[Collected data]
════════
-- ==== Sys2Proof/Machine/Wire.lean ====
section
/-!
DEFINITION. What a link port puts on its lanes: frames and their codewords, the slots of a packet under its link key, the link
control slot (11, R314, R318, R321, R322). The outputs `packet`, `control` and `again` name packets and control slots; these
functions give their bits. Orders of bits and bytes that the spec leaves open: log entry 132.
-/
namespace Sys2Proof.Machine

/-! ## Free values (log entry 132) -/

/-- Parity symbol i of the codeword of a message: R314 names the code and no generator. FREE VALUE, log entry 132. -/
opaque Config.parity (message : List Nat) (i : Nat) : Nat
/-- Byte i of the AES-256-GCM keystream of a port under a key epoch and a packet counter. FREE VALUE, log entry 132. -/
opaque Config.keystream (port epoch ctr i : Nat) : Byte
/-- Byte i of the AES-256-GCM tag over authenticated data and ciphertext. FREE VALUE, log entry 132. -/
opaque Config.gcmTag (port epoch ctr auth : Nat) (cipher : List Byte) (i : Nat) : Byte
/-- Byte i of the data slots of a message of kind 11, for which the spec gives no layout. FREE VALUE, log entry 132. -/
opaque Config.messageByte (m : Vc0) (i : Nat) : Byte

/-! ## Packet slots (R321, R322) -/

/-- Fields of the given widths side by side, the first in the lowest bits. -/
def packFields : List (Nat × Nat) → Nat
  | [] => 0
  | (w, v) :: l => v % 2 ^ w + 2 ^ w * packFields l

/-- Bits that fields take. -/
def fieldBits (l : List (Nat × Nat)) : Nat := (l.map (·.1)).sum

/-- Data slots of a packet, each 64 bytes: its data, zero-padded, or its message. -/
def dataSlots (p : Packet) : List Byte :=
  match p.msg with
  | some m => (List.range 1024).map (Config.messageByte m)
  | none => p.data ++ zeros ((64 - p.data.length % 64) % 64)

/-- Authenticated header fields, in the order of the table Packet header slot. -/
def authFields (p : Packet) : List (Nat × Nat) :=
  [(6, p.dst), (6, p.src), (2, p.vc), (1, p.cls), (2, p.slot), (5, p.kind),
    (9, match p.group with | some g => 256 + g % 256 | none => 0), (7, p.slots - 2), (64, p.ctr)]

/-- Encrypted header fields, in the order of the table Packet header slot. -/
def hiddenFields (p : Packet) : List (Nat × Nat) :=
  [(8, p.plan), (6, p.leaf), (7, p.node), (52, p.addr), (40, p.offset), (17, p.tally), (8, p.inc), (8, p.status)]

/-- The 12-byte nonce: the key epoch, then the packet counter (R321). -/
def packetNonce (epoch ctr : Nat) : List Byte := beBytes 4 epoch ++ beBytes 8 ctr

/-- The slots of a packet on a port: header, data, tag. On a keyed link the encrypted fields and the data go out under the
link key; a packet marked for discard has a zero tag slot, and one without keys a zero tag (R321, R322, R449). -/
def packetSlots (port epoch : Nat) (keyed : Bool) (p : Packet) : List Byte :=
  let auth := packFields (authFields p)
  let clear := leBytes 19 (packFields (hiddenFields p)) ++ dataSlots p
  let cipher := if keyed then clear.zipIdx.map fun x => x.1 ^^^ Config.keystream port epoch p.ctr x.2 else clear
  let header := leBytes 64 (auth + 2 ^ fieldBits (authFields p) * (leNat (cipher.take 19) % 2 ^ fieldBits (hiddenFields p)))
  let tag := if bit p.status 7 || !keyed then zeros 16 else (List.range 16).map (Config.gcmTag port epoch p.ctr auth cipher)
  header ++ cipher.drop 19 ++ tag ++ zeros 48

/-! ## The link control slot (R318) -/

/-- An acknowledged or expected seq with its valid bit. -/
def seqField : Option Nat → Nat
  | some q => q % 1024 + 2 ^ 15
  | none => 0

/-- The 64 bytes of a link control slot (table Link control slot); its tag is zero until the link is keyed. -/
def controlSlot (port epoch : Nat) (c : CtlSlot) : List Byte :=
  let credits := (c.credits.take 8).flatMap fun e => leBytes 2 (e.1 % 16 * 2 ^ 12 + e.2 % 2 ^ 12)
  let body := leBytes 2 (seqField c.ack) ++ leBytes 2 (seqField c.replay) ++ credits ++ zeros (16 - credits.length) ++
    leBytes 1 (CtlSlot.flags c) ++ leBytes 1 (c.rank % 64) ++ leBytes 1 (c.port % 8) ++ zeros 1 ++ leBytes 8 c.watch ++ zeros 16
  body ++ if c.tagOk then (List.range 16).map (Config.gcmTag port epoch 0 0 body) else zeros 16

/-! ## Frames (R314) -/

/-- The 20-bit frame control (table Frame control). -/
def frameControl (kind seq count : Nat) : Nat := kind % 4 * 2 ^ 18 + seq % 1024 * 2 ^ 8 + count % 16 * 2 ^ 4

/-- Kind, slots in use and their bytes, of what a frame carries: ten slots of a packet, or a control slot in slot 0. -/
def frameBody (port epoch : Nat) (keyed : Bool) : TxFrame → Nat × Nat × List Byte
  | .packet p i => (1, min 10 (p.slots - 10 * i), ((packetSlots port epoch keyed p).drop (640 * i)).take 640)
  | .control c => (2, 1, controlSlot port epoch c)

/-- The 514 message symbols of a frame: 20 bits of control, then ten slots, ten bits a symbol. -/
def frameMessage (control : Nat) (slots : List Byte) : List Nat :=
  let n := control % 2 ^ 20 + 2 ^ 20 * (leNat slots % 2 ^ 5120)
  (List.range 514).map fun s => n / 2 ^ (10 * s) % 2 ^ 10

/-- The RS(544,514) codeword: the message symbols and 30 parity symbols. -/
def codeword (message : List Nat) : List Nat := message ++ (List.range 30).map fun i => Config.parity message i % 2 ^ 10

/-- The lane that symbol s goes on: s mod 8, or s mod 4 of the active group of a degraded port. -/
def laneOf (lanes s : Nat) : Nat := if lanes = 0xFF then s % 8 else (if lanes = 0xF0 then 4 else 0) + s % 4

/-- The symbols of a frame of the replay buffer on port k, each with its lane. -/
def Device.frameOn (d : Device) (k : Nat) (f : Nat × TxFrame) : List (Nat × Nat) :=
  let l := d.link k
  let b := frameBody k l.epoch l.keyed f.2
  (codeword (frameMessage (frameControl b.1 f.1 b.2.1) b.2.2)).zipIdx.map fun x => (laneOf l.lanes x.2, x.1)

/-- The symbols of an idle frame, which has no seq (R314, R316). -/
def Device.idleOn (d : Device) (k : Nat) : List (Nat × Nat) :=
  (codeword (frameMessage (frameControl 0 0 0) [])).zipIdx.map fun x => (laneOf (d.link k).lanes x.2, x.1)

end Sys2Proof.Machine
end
════════
→ **INSTRUCTIONS TO FOLLOW**
Locate the word "spec" in the records above, and return each line that has it.

→ **OUTPUT BELOW**
functions give their bits. Orders of bits and bytes that the spec leaves open: log entry 132.
/-- Byte i of the data slots of a message of kind 11, for which the spec gives no layout. FREE VALUE, log entry 132. -/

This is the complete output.